Following pre-degeneration, part of each sciatic nerve was rinsed with 0.1 M phosphate-buffered saline (PBS) and fixed with 4% paraformaldehyde. The tissue was cryoprotected by immersion in increasing concentrations of sucrose (10–30%) over several days, then blocked, embedded in optimal cutting temperature compound (SAKURA, Oakland, CA, USA), and frozen on dry ice. Frozen specimens were sectioned on a cryostat at a thickness of 12 μm in the longitudinal plane, and serial sections were collected on Superfrost Plus slides (Thermo Fisher Scientific, Waltham, MA, USA). The sections were washed in PBS, permeabilized with 0.3% Triton X-100, blocked with 10% goat serum in PBS, and incubated overnight with the following primary antibodies against dedifferentiated SCs: p75NTR, NCAM, and GFAP (all rabbits, 1:1,000; Dako, Glostrup, Denmark), as well as antibodies against macrophage/mononuclear cells, i.e., F4/80 and SMI-94 (both 1:200; Sternberger Monoclonals Inc., Baltimore, MD, USA). Alexa Fluor 546 secondary antibodies (goat and rabbit 1:1,000; Invitrogen, Carlsbad, CA, USA) were used to visualize immunoreactivity, and incubated for 30 minutes at 37°C. Samples were observed and photographically imaged with a confocal laser scanning microscope (TCS SP5, Leica, Germany). The fluorescence intensities of p75NTR, NCAM, and GFAP were analyzed with Image-Pro Plus software (Media Cybernetics, Rockville, MD, USA) in each group from at least three random photo-areas at 200× magnification for each experiment. GFP-positive cells were also counted.

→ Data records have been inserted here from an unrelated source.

-- ==== Sys2Proof/Laws/Starts.lean ====
section
/-! SUPPORT. A label start: what it binds, the record it makes, and what it leaves of its lane and of the rest. -/

namespace Sys2Proof.Machine

/-- An action on each lane by itself. -/
theorem forLanes_lane (f : State → Lane → State) (g : Lane → LaneState → LaneState) (s : State) (hf : ∀ u :
    State, ∀ l, u = { s with lanes := u.lanes } → f u l = u.setLane l (g l (u.lane l))) :
   s.forLanes f = { s with lanes := (s.forLanes f).lanes } ∧ ∀ l, (s.forLanes f).lane l = g l (s.lane l) := by
  simp only [State.forLanes, Lane.inOrder, List.foldl_cons, List.foldl_nil]
  have h0 := hf s .l0 rfl
  have h1 := hf (f s .l0) .l1 (by rw [h0]; rfl)
  have h2 := hf (f (f s .l0) .l1) .l2 (by rw [h1, h0]; rfl)
  have h3 := hf (f (f (f s .l0) .l1) .l2) .l3 (by rw [h2, h1, h0]; rfl)
  refine ⟨by rw [h3, h2, h1, h0]; rfl, ?_⟩
  intro l
  rw [h3, h2, h1, h0]
  cases l <;> rfl

/-- A valid order is bound (02 R21). -/
theorem binding_valid (x : LaneState) (e rest) (h : x.service = .active) (hw : x.window = e :: rest) (hf :
    e.failed = none) : x.binding = .valid e := by
  simp [LaneState.binding, h, hw, hf]

/-- A faulty order is bound (02 R22). -/
theorem binding_faulty (x : LaneState) (e rest w) (h : x.service = .active) (hw : x.window = e :: rest) (hf :
    e.failed = some w) : x.binding = .faulty e w := by
  simp [LaneState.binding, h, hw, hf]

/-- An empty window starves the label (02 R23). -/
theorem binding_starved (x : LaneState) (h : x.service = .active) (hw : x.window = []) : x.binding = .starved := by
  simp [LaneState.binding, h, hw]

/-- A lane that is not ACTIVE binds nothing (02 R24). -/
theorem binding_drain (x : LaneState) (h : x.service ≠ .active) : x.binding = .drain := by
  simp [LaneState.binding, h]

/-- Events given one after the other. -/
theorem foldl_give {α} (f : α → EventBody) (xs : List α) (s : State) :
    (xs.foldl (fun t e => t.give (f e)) s).lanes = s.lanes ∧
    (xs.foldl (fun t e => t.give (f e)) s).engine = s.engine ∧
    (xs.foldl (fun t e => t.give (f e)) s).early = s.early ∧
    (xs.foldl (fun t e => t.give (f e)) s).writer.holding = s.writer.holding := by
  induction xs generalizing s with
  | nil => exact ⟨rfl, rfl, rfl, rfl⟩
  | cons x xs ih =>
    rw [List.foldl_cons]
    obtain ⟨a, b, c, d⟩ := ih (s.give (f x))
    exact ⟨by rw [a]; simp [State.give], by rw [b, give_engine], by rw [c, give_early], by rw [d, give_holding]⟩

/-- What an eviction of early verdicts changes (04 R69). -/
theorem evictEarly_keeps (s : State) (l n) : (s.evictEarly l n).lanes = s.lanes ∧
    (s.evictEarly l n).engine = s.engine ∧ (s.evictEarly l n).writer.holding = s.writer.holding ∧
    (s.evictEarly l n).early = (s.early.filter (fun e => !e.isFor l (low20 n))).filter (fun e => !e.stale l n) := by
  simp only [State.evictEarly]
  obtain ⟨a, b, c, d⟩ := foldl_give
    (fun e : EarlyEntry => { code := .earlyStale, lane := some l, serial := some (e.serial.setWidth 32),
                             value := some (BitVec.ofNat 32 e.code.code) })
    ((s.early.filter (fun e => !e.isFor l (low20 n))).filter (fun e => e.stale l n))
    { s with early := (s.early.filter (fun e => !e.isFor l (low20 n))).filter (fun e => !e.stale l n) }
  exact ⟨a, b, d, c⟩
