theorem serveRecord_keepsSound (s : State) (k : RecordKind) : s.keepsSound (s.serveRecord k) :=
  keepsSound_trans (keepsSound_trans (t := s.grantInternal .record) (keepsSound_of_controlKept ⟨rfl, rfl, rfl, rfl⟩)
    (recordWork_keepsSound _ k)) (commitExcept_keepsSound s _ indexOffsets)

theorem scrubAddress_controlKept (s : State) (a : Nat) : s.controlKept (s.scrubAddress a) := by
  unfold State.scrubAddress
  dsimp only
  split
  · exact ⟨rfl, rfl, rfl, rfl⟩
  · exact ⟨rfl, rfl, rfl, rfl⟩
  · exact controlKept_trans (t := s.storeWord a _) ⟨rfl, rfl, rfl, rfl⟩
      (reportOnly_controlKept (detectCorrectable_reportOnly _ _ a _))
  · exact reportOnly_controlKept (consumeUncorrectable_reportOnly s _ a _)

theorem scrubWork_controlKept (s : State) : s.controlKept s.scrubWork := by
  unfold State.scrubWork
  split
  · exact ⟨rfl, rfl, rfl, rfl⟩
  · next a rest _ =>
    dsimp only
    split
    · exact ⟨rfl, rfl, rfl, rfl⟩
    · exact controlKept_trans (t := ({ s with scrubQueue := rest } : State).lockPort) ⟨rfl, rfl, rfl, rfl⟩
        (scrubAddress_controlKept _ a)

theorem verifyAt_controlKept (s : State) (a : Nat) : s.controlKept (s.verifyAt a) := by
  have placed : ∀ {u : State}, s.controlKept u → ∀ m, s.controlKept (u.setMem m) := fun h _ =>
    controlKept_trans h ⟨rfl, rfl, rfl, rfl⟩
  unfold State.verifyAt
  dsimp only
  split
  · exact ⟨rfl, rfl, rfl, rfl⟩
  · split
    · exact ⟨rfl, rfl, rfl, rfl⟩
    · exact ⟨rfl, rfl, rfl, rfl⟩
    · exact placed (controlKept_trans (t := s.lockPort.storeWord a _) ⟨rfl, rfl, rfl, rfl⟩
        (reportOnly_controlKept (detectCorrectable_reportOnly _ _ a _))) _
    · exact placed (controlKept_trans (t := s.lockPort) ⟨rfl, rfl, rfl, rfl⟩
        (reportOnly_controlKept (consumeUncorrectable_reportOnly _ _ a _))) _

theorem walkWork_controlKept (s : State) : s.controlKept s.walkWork := by
  unfold State.walkWork
  split
  · exact verifyAt_controlKept s _
  · split
    · unfold State.clearAt
      split <;> exact ⟨rfl, rfl, rfl, rfl⟩
    · exact ⟨rfl, rfl, rfl, rfl⟩

theorem memWork_controlKept (s : State) (k : MemKind) : s.controlKept (s.memWork k) := by
  cases k with
  | scrub => exact controlKept_trans (t := s.servedMem .scrub) ⟨rfl, rfl, rfl, rfl⟩ (scrubWork_controlKept _)
  | walk => exact controlKept_trans (t := s.servedMem .walk) ⟨rfl, rfl, rfl, rfl⟩ (walkWork_controlKept _)

theorem serveMem_keepsSound (s : State) (k : MemKind) : s.keepsSound (s.serveMem k) := by
  obtain ⟨publication, last⟩ := statusLast_eq s (State.commit s ((s.grantInternal .memcmd).memWork k))
  have worked := controlKept_trans (s := s) (t := s.grantInternal .memcmd) ⟨rfl, rfl, rfl, rfl⟩
    (memWork_controlKept _ k)
  unfold State.serveMem
  rw [last]
  exact keepsSound_trans (keepsSound_trans (keepsSound_of_controlKept worked) (commitExcept_keepsSound s _ []))
    (keepsSound_of_controlKept ⟨rfl, rfl, rfl, rfl⟩)

theorem serve_keepsSound (s : State) (r : Internal) : s.keepsSound (s.serve r) := by
  cases r with
  | fetch => exact serveFetch_keepsSound s
  | record =>
    unfold State.serve
    cases s.nextRecord with
    | none => exact keepsSound_refl s
    | some k => exact serveRecord_keepsSound s k
  | memcmd =>
    unfold State.serve
    cases s.nextMem with
    | none => exact keepsSound_refl s
    | some k => exact serveMem_keepsSound s k

theorem serveOwed_keepsSound (n : Nat) (s : State) : s.keepsSound (State.serveOwed n s) := by
  induction n generalizing s with
  | zero => exact keepsSound_refl s
  | succ n ih =>
    unfold State.serveOwed
    split
    · exact keepsSound_refl s
    · exact keepsSound_trans (serve_keepsSound s _) (ih _)

/-! ## The rows -/

theorem hostCycle_keepsSound (s : State) (c : HostCycle) : s.keepsSound (s.hostCycle c) := by
  have granted : ∀ u : State, u.keepsSound u.grantHost := fun u => keepsSound_of_controlKept ⟨rfl, rfl, rfl, rfl⟩
  unfold State.hostCycle
  split
  · exact keepsSound_trans (keepsSound_trans (keepsSound_trans (serveOwed_keepsSound 3 s) (granted _))
      (hostWork_keepsSound _ c)) (commitExcept_keepsSound _ _ [])
  · exact keepsSound_ite (fun _ => keepsSound_refl s) fun _ => keepsSound_of_controlKept ⟨rfl, rfl, rfl, rfl⟩

theorem blockRow_keepsSound (c : Instr) (s : State) (notHost : hostCycleRow c = false) (notGrant : grantRow c = false)
    (notReset : resetRow c = false) : ∃ f : State → State, exec c s = .next (s.act f) ∧ s.keepsSound (f s) := by
  cases c with
  | encoderTransition a b => exact ⟨_, rfl, encoderTransition_keepsSound s a b⟩
  | spliceStart => exact ⟨_, rfl, spliceRise_keepsSound s⟩
  | spliceFall => exact ⟨_, rfl, keepsSound_of_controlKept ⟨rfl, rfl, rfl, rfl⟩⟩
  | markEvent l => exact ⟨_, rfl, markPulse_keepsSound s l⟩
  | markWindowExpiry l => exact ⟨_, rfl, takeExpiry_keepsSound s l⟩
  | deadlineEvent l => exact ⟨_, rfl, takeDeadline_keepsSound s l⟩
  | cutEvent l => exact ⟨_, rfl, takeCut_keepsSound s l⟩
  | confirmLimitEvent l => exact ⟨_, rfl, takeConfirmLimit_keepsSound s l⟩
  | knifePulseEnd l => exact ⟨_, rfl, endKnifePulse_keepsSound s l⟩
  | kdone l => exact ⟨_, rfl, kdonePulse_keepsSound s l⟩
  | gateEvent l => exact ⟨_, rfl, takeGate_keepsSound s l⟩
  | trayReady l => exact ⟨_, rfl, trayReadyPulse_keepsSound s l⟩
  | trayPulseEnd l => exact ⟨_, rfl, endTrayPulse_keepsSound s l⟩
  | safeRise => exact ⟨_, rfl, safeRise_keepsSound s⟩
  | safeFall => exact ⟨_, rfl, keepsSound_of_controlKept ⟨rfl, rfl, rfl, rfl⟩⟩
  | fetchStart l => exact ⟨_, rfl, startFetch_keepsSound s l⟩
  | powerOn _ => cases notReset
  | startUpImageComplete _ => cases notReset
  | lineReset _ _ => cases notReset
  | verifyWord => cases notGrant
  | clearWord => cases notGrant
  | scrub => cases notGrant
  | fetchRead => cases notGrant
  | stackRecordWord => cases notGrant
  | stackPublicationComplete => cases notGrant
  | eventRecordWord => cases notGrant
  | eventPublicationComplete => cases notGrant
  | statusPublication => cases notGrant
  | _ => cases notHost

theorem grantRow_keepsSound {c : Instr} {s t : State} (row : grantRow c = true) (he : exec c s = .next t) :
    s.keepsSound t := by
  have granted {p : Prop} [Decidable p] {u : State} (k : s.keepsSound u) : s.keepsSound (if p then u else s) :=
    keepsSound_ite (fun _ => k) fun _ => keepsSound_refl s
  cases c with
  | fetchRead => cases he; exact granted (serveFetch_keepsSound s)
  | verifyWord => cases he; exact granted (serveMem_keepsSound s _)
  | clearWord => cases he; exact granted (serveMem_keepsSound s _)
  | scrub => cases he; exact granted (serveMem_keepsSound s _)
  | stackRecordWord => cases he; exact granted (serveRecord_keepsSound s _)
  | stackPublicationComplete => cases he; exact granted (serveRecord_keepsSound s _)
  | eventRecordWord => cases he; exact granted (serveRecord_keepsSound s _)
  | eventPublicationComplete => cases he; exact granted (serveRecord_keepsSound s _)
  | statusPublication => cases he; exact granted (serveRecord_keepsSound s _)
  | _ => cases row
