-- ==== Sys2Proof/WellFormed.lean ====
section
/-! DEFINITION. Well-formedness of instructions.

The engine refuses no instruction: "every 20-bit word whose `op` is 0x1 to 0x5 is a valid request whatever its other bits"
(R85), a reserved opcode is "accepted like any other" (R85), and any byte is a command byte (R101). The fields of `Instr`
have exactly the widths of the encoding, so EVERY term of `Instr` is a valid instruction and no check can refuse one.
(A raw number too wide for its row is refused by name, `Code.ofBits` in Decode.lean.)

What can be checked is the form the assembler writes: "The assembler of rule R106 writes 0 in every unused field" (R81). -/

namespace Sys2Proof

/-- The form of an assembled request (R81, R106): every field the instruction does not use is 0. -/
def Instr.canonical : Instr → Bool
  | .init a b => a == 0 && b == 0
  | .sendCommand _ b => b == 0
  | .sendData _ b => b == 0
  | .setCursor _ _ => true
  | .clear a b => a == 0 && b == 0
  | .reserved0 a b => a == 0 && b == 0
  | .reserved6 a b => a == 0 && b == 0
  | .reserved7 a b => a == 0 && b == 0
  | .reserved8 a b => a == 0 && b == 0
  | .reserved9 a b => a == 0 && b == 0
  | .reservedA a b => a == 0 && b == 0
  | .reservedB a b => a == 0 && b == 0
  | .reservedC a b => a == 0 && b == 0
  | .reservedD a b => a == 0 && b == 0
  | .reservedE a b => a == 0 && b == 0
  | .reservedF a b => a == 0 && b == 0
  | .lcdNoInstruction => true
  | .lcdClearDisplay => true
  | .lcdReturnHome x => x == 0
  | .lcdEntryModeSet _ _ => true
  | .lcdDisplayControl _ _ _ => true
  | .lcdCursorDisplayShift _ _ x => x == 0
  | .lcdFunctionSet _ _ _ x => x == 0
  | .lcdSetCgramAddress _ => true
  | .lcdSetDdramAddress _ => true

end Sys2Proof
end

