/-! ### Encoding -/

/-- Words of 95_test_vectors.md 2.0, bit by bit, and two LCD command bytes, of the INIT and SET_CURSOR examples, by the
patterns of opcode_table.json (30_encoding.md section 4; general knowledge of the spec, log 8). -/
def Obligations.KnownWordsDecode : Prop :=
  decodeRequest 0b0001_0000_0000_0000_0000#20 = .init 0x00 0x00
    ∧ decodeRequest 0b0010_1010_0101_1100_0011#20 = .sendCommand 0xA5 0xC3
    ∧ decodeRequest 0b0011_0100_0001_0000_0000#20 = .sendData 0x41 0x00
    ∧ decodeRequest 0b0100_0000_0001_0000_0101#20 = .setCursor 0x01 0x05
    ∧ decodeRequest 0b0101_1010_1011_1100_1101#20 = .clear 0xAB 0xCD
    ∧ decodeRequest 0b0000_0000_0000_0000_0000#20 = .reserved0 0x00 0x00
    ∧ decodeRequest 0b1111_1111_1111_1111_1111#20 = .reservedF 0xFF 0xFF
    ∧ decodeLcdCommand 0b00101000#8 = .lcdFunctionSet 0 1 0 0
    ∧ decodeLcdCommand 0b11000101#8 = .lcdSetDdramAddress 0b1000101#7

/-- Decoding gives back every encoded instruction, with every operand at every value. -/
def Obligations.DecodeOfEncodeGivesBackTheInstruction : Prop := ∀ i : Instr, decode (encode i) = i

/-- Every word, request or command byte, is the encoding of what it decodes to: no word is refused and no bit is lost. -/
def Obligations.EncodeOfDecodeGivesBackTheWord : Prop := ∀ c : Code, encode (decode c) = c

/-- R86: the request is selected by bits 19..16 and nothing else: two words decode to the same opcode exactly when those bits
agree, and then to the same row; whatever the request, its operands are bits 15..8 and 7..0 as they stand. -/
def Obligations.OpcodeBitsAloneSelectTheRequest : Prop :=
  (∀ w w' : BitVec 20, (decodeRequest w).opcode = (decodeRequest w').opcode ↔ w.extractLsb' 16 4 = w'.extractLsb' 16 4)
    ∧ (∀ w w' : BitVec 20, w.extractLsb' 16 4 = w'.extractLsb' 16 4 →
        (decodeRequest w).tableRow = (decodeRequest w').tableRow)
    ∧ ∀ w : BitVec 20,
        decodeRequest w ∈
          [Instr.init, .sendCommand, .sendData, .setCursor, .clear, .reserved0, .reserved6, .reserved7, .reserved8,
            .reserved9, .reservedA, .reservedB, .reservedC, .reservedD, .reservedE, .reservedF].map
            fun request => request (w.extractLsb' 8 8) (w.extractLsb' 0 8)

/-- The class of a command byte is that of its highest set bit (R101; general knowledge of the spec, log 8): the decoded
instruction's table row. -/
def Obligations.HighestSetBitSelectsTheLcdClass : Prop :=
  ∀ v : BitVec 8,
    (decodeLcdCommand v).tableRow =
      if v.getLsbD 7 then (0x80, 0x80)
      else if v.getLsbD 6 then (0x40, 0xC0)
      else if v.getLsbD 5 then (0x20, 0xE0)
      else if v.getLsbD 4 then (0x10, 0xF0)
      else if v.getLsbD 3 then (0x08, 0xF8)
      else if v.getLsbD 2 then (0x04, 0xFC)
      else if v.getLsbD 1 then (0x02, 0xFE)
      else if v.getLsbD 0 then (0x01, 0xFF)
      else (0x00, 0xFF)

/-- The words of the assembler's table (R106), of `HOME` (R107) and of `PRINT "AB"` (R108). -/
def Obligations.AssemblerWordsAreTheTables : Prop :=
  AsmLine.init.assemble = some [0x10000#20]
    ∧ (AsmLine.cmd (.num 0x28)).assemble = some [0x22800#20]
    ∧ (AsmLine.data (.chr 0x41)).assemble = some [0x34100#20]
    ∧ (AsmLine.cursor (.num 1) (.num 5)).assemble = some [0x40105#20]
    ∧ AsmLine.clear.assemble = some [0x50000#20]
    ∧ (AsmLine.req 0x6ABCD).assemble = some [0x6ABCD#20]
    ∧ AsmLine.home.assemble = some [0x20200#20]
    ∧ (AsmLine.print [0x41, 0x42]).assemble = some [0x34100#20, 0x34200#20]

/-- What the assembler's words decode to (R106, R107, R108), for every well-formed line: each line of one request to the
request its syntax names, with its operands and every unused field 0 (R81); `PRINT` to one SEND_DATA for each byte of its
text, in order; `.req` to the word as written. A number's byte is the number, a character's its code. -/
def Obligations.AssembledWordsDecodeToTheirRequests : Prop :=
  (∀ k : Nat, k ≤ 255 → (AsmNum.num k).wf = true ∧ (AsmNum.num k).byte.toNat = k)
    ∧ (∀ k : Nat, 0x20 ≤ k → k ≤ 0x7E → (AsmNum.chr k).wf = true ∧ (AsmNum.chr k).byte.toNat = k)
    ∧ (∀ n : AsmNum, n.wf = true →
        ∃ w, (AsmLine.cmd n).assemble = some [w] ∧ decodeRequest w = .sendCommand n.byte 0)
    ∧ (∀ n : AsmNum, n.wf = true →
        ∃ w, (AsmLine.data n).assemble = some [w] ∧ decodeRequest w = .sendData n.byte 0)
    ∧ (∀ row column : AsmNum, row.wf = true → column.wf = true →
        ∃ w, (AsmLine.cursor row column).assemble = some [w] ∧ decodeRequest w = .setCursor row.byte column.byte)
    ∧ (∃ w, AsmLine.init.assemble = some [w] ∧ decodeRequest w = .init 0 0)
    ∧ (∃ w, AsmLine.clear.assemble = some [w] ∧ decodeRequest w = .clear 0 0)
    ∧ (∃ w, AsmLine.home.assemble = some [w] ∧ decodeRequest w = .sendCommand 0x02 0)
    ∧ (∀ w : BitVec 20, (AsmLine.req w.toNat).assemble = some [w])
    ∧ (∀ codes : List Nat, (∀ c ∈ codes, c ≤ 255) →
        ∃ ws, (AsmLine.print codes).assemble = some ws
          ∧ ws.map decodeRequest = codes.map fun c => .sendData (BitVec.ofNat 8 c) 0)
    ∧ ∀ (l : AsmLine) (ws : List ReqWord), l.assemble = some ws → (∀ w, l ≠ .req w) →
        ∀ w ∈ ws, (decodeRequest w).canonical = true

/-! ### Reset -/

/-- R22, R230: the registers at `State.reset`. `ADDR` is the open parameter (log 4); that nothing is scheduled and nothing
recorded is the model's choice (logs 1 and 3) and no part of the statement. -/
def Obligations.ResetStateHasTheResetValues : Prop :=
  State.reset.regs.addr = Config.bridgeAddr ∧ State.reset.regs.busy = false ∧ State.reset.regs.op = 0
    ∧ State.reset.regs.a = 0 ∧ State.reset.regs.b = 0 ∧ State.reset.regs.step = 0 ∧ State.reset.regs.pend = false
    ∧ State.reset.regs.res = 0 ∧ State.reset.regs.rspv = false ∧ State.reset.regs.rspr = 0
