-- ==== Sys2Proof/Tests/Slice0.lean ====
section
/-! SUPPORT. Tests and witnesses. Expected values are taken from the spec: the tables of 95_test_vectors.md, the patterns of
opcode_table.json and the rules named; no value is the model's own answer. -/

namespace Sys2Proof.Tests

open Sys2Proof Sys2Proof.Machine

/-! ### Well-formedness -/

theorem test_canonical_init : Instr.canonical (.init 0 1) = false := by decide
theorem test_canonical_sendCommand : Instr.canonical (.sendCommand 0xA5 0xC3) = false := by decide
theorem test_canonical_sendData : Instr.canonical (.sendData 0x00 0x41) = false := by decide
theorem test_canonical_clear : Instr.canonical (.clear 0xAB 0xCD) = false := by decide
theorem test_canonical_reserved :
    Instr.canonical (.reserved0 0 1) = false ∧ Instr.canonical (.reserved6 1 0) = false
      ∧ Instr.canonical (.reserved7 0 1) = false ∧ Instr.canonical (.reserved8 1 0) = false
      ∧ Instr.canonical (.reserved9 0 1) = false ∧ Instr.canonical (.reservedA 1 0) = false
      ∧ Instr.canonical (.reservedB 0 1) = false ∧ Instr.canonical (.reservedC 1 0) = false
      ∧ Instr.canonical (.reservedD 0 1) = false ∧ Instr.canonical (.reservedE 1 0) = false
      ∧ Instr.canonical (.reservedF 0 1) = false := by decide
theorem test_canonical_lcd :
    Instr.canonical (.lcdReturnHome 1) = false ∧ Instr.canonical (.lcdCursorDisplayShift 0 0 2) = false
      ∧ Instr.canonical (.lcdFunctionSet 0 0 0 1) = false := by decide

theorem test_operand_ranges :
    AsmNum.wf (.num 256) = false ∧ AsmNum.wf (.chr 0x1F) = false ∧ AsmNum.wf (.chr 0x7F) = false := by decide
theorem test_line_ranges :
    AsmLine.wf (.cmd (.num 256)) = false ∧ AsmLine.wf (.data (.num 256)) = false
      ∧ AsmLine.wf (.cursor (.num 256) (.num 0)) = false ∧ AsmLine.wf (.cursor (.num 0) (.num 256)) = false
      ∧ AsmLine.wf (.req 0x100000) = false ∧ AsmLine.wf (.print [0x41, 256]) = false := by decide

/-- A raw number that is no instruction's bits, by the name of the check. -/
theorem test_code_rejects :
    Code.ofBits 20 0x100000 = .error .bitAboveWord ∧ Code.ofBits 24 0xFFFFFF = .error .bitAboveWord
      ∧ Code.ofBits 8 0x100 = .error .bitAboveWord ∧ Code.ofBits 16 0 = .error .noSuchWidth
      ∧ Code.ofBits 7 0 = .error .noSuchWidth ∧ Code.ofBits 25 0 = .error .noSuchWidth := ⟨rfl, rfl, rfl, rfl, rfl, rfl⟩
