-- ==== Sys2Proof/Machine/HostOps.lean ====
section
/-! DEFINITION. The host-level operations (44_host_ops.md): INIT, RX_LOOP, SHUTDOWN, WAIT. -/

namespace Sys2Proof.Machine

/-- The register programming of INIT (R220), in the order of the source's list. -/
def initWrites (txa rxa : Addr) (ch rt : Byte) (s : State) : State :=
  let c := s.cfg
  writeRegBody c.regSetupRetr rt
    (writeRegBody c.regConfig c.initConfig
      (writeRegBody c.regRfCh ch
        (writeRegBody c.regFeature c.initFeature
          (writeRegBody c.regDynpd c.initDynpd
            (writeRegBody c.regRfSetup c.initRfSetup
              (writeAddrBody (rxPipeReg c) rxa
                (writeLongBody c.regTxAddr txa s)))))))

/-- The INIT body (R220): the writes, startRadio, one FLUSH_RX. -/
def initBody (txa rxa : Addr) (ch rt : Byte) (s : State) : State :=
  (startRadioBody (initWrites txa rxa ch rt s)).exchange (flushRxBytes s.cfg)

/-- The loop of RX_LOOP (R221): `n` dynamic receives, each followed by `Wait(T_RX_POLL)`; a payload of positive
length is read back from RXB and appended. -/
def rxLoopIter : Nat → List Bytes → State → List Bytes × State
  | 0, ps, s => (ps, s)
  | n + 1, ps, s =>
    let r := rxDynBody s
    let ps' := if 0 < r.1.toNat then ps ++ [Memory.readBytes r.2.rxb 0 r.1.toNat] else ps
    rxLoopIter n ps' (r.2.waitFor .tRxPoll)

/-- The RX_LOOP body (R221): the payloads and the state after it. -/
def rxLoopBody (cnt : Nat) (s : State) : List Bytes × State :=
  let r := rxLoopIter cnt [] (startRxBody s)
  (r.1, stopRxBody r.2)

/-- The SHUTDOWN body (R222): stopRadio, then the handles are released; `ce` stays. -/
def shutdownBody (s : State) : State := { stopRadioBody s with isOpen := false }

/-- INIT (R220). -/
def execInit (txa rxa : Addr) (ch rt : Byte) (s : State) : Host.Outcome State Fault Refusal :=
  .next (s.onBus 0x14 fun s => (initBody txa rxa ch rt s).complete { done := true })

/-- RX_LOOP (R221). -/
def execRxLoop (cnt : BitVec 16) (s : State) : Host.Outcome State Fault Refusal :=
  .next
    (if s.cfg.rxbufCap < 33 then s.raise .rxbuf 33
      else s.onBus 0x15 fun s =>
        let r := rxLoopBody cnt.toNat s
        r.2.complete { done := true, payloads := some r.1 })

/-- SHUTDOWN (R222). -/
def execShutdown (s : State) : Host.Outcome State Fault Refusal :=
  .next (s.onBus 0x16 fun s => (shutdownBody s).complete { done := true })

/-- WAIT (R223): it runs whatever `open` is. -/
def execWait (us : BitVec 32) (s : State) : Host.Outcome State Fault Refusal :=
  .next ((s.waitFor (.micros us)).complete { done := true })

end Sys2Proof.Machine
end

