-- ==== Sys2Proof/Machine/Fetch.lean ====
section
/-! DEFINITION. Taking the next instruction: the fault check and the decode of 40_register_access.md R127, and the
placing of an opcode-table word where it is taken next. -/

namespace Sys2Proof.Machine

/-- What the block does next. -/
inductive Fetched where
  /-- The sticky fault is set: no step (60_exceptions.md R242). -/
  | stuck
  /-- No request is waiting: the block is idle (60_exceptions.md R252). -/
  | idle
  /-- A request of the wrong length: it raises F_ILLEGAL_REQ(op) (30_encoding.md R94). -/
  | illegal (op : Byte)
  /-- The bytes are no instruction. -/
  | refuse (r : Refusal)
  /-- Run the instruction in the state. -/
  | run (i : Instr) (s : State)
deriving DecidableEq, Repr

/-- What decoding the bytes on a port leads to; `s` is the state the instruction runs in. -/
def fetchAt (p : Port) (b : Bytes) (s : State) : Fetched :=
  match decodeAt s.cfg p b with
  | .ok i => .run i s
  | .error (.badLength op) => .illegal op
  | .error .emptyRequest => .refuse .emptyRequest
  | .error .notABusCommand => .refuse .notABusCommand

/-- The next thing the block does: nothing when faulted; the waiting bus command (log 5); else the request that `pc`
indexes (10_state.md R35), which stays in the stream. -/
def fetch (s : State) : Fetched :=
  match s.fault with
  | some _ => .stuck
  | none =>
    match s.busq with
    | b :: rest => fetchAt .bus b { s with busq := rest }
    | [] =>
      match s.stream[s.pc]? with
      | some q => fetchAt .request q s
      | none => .idle

/-- The stream with `q` as the request of index `n`; a shorter stream is filled up with a reserved request. -/
def placeRequest : List Bytes → Nat → Bytes → List Bytes
  | [], 0, q => [q]
  | _ :: rest, 0, q => q :: rest
  | [], n + 1, q => [0x00] :: placeRequest [] n q
  | r :: rest, n + 1, q => r :: placeRequest rest n q

/-- The bytes placed on a port, so that the next fetch takes them (log 2, log 5). -/
def State.place (s : State) (p : Port) (b : Bytes) : State :=
  match p with
  | .request => { s with stream := placeRequest s.stream s.pc b, busq := [] }
  | .bus => { s with busq := b :: s.busq }

end Sys2Proof.Machine
end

Transmission electron microscopy

Two nerve segments for electron microscopy were obtained at the end of pre-degeneration in each group. Tissue specimens were fixed in 1% buffered glutaraldehyde/1% paraformaldehyde and processed as previously described. Ultra-thin sections were cut and analyzed with a transmission electron microscope (JEOL, Tokyo, Japan). The intact myelin was counted in each group from at least three random photo-areas at 1,000× magnification for each experiment.

Cell culture

An enzyme solution for tissue digestion was prepared by dissolving collagenase NB4 (Serva, Heidelberg, Germany) in DMEM at a concentration of 0.2% (0.27 U/mL). After 7 days of pre-degeneration, sciatic nerve samples were rinsed with PBS and cut into 2-mm pieces. After adding enzyme solution, samples were incubated at 37°C for 60 minutes. An equal volume of 0.05% trypsin–EDTA (Gibco, Grand Island, NY, USA) was added to the reaction. The nerve segments were mechanically dissociated by pipetting for 3–5 minutes. A 10-mL volume of FBS was added to stop the digestion and the mixture was centrifuged at 600 × g for 10 minutes. After removing the supernatant, the cell pellet was resuspended in SC culture medium consisting of DMEM supplemented with 10% FBS, 2 μM forskolin (Sigma, St. Louis, MO, USA), 10 ng/mL heregulin-β-1 (PeproTech, Rocky Hill, NJ, USA), and 50 ng/mL basic fibroblast growth factor (PeproTech). The cell suspension was seeded in a laminin-coated 25-cm2 flask at a density of 2.0 × 104 cells/cm2 and incubated at 37°C in a humidified atmosphere of 5% CO2.

Morphological observation of SCs

SC morphology was assessed by phase contrast microscopy (Olympus, Tokyo, Japan) at 100× magnification. Cells obtained by enzymatic digestion were resuspended in SC culture medium. Most cells adhered to the laminin-coated flasks within 48 hours and had one of two distinct shapes corresponding to two cell types: SCs were small, bipolar or tripolar, and refractile, while fibroblasts had a flat, polygonal shape with an oval nucleus and blunt cytoplasmic processes.

Immunocytochemistry

Cells cultured on cover slips were fixed with 4% paraformaldehyde for 20 minutes, washed three times with PBS, and then blocked with 10% goat serum (Sigma) in PBS for 30 minutes at 37°C. Samples were treated with rabbit polyclonal anti-p75NTR antibody (Abcam, Cambridge, UK) diluted 1:500 in PBS at 37°C for 1 hour. As a control, samples were incubated without primary antibody. After three washes with PBS, samples were treated with Alexa Fluor 546 goat anti-rabbit IgG (Invitrogen) diluted 1:1,000 in PBS for 30 minutes at 37°C. Cell nuclei were counterstained with 1 μM Hoechst 33343 (Sigma) for 10 seconds. After a final wash in PBS, samples were mounted with mounting medium (Dako) and visualized under a fluorescence microscope (Olympus). Images were captured and processed with Image-Pro Plus software (Media Cybernetics). The cell morphologies were observed and classified, and the SC purity was calculated based on p75NTR immunostaining.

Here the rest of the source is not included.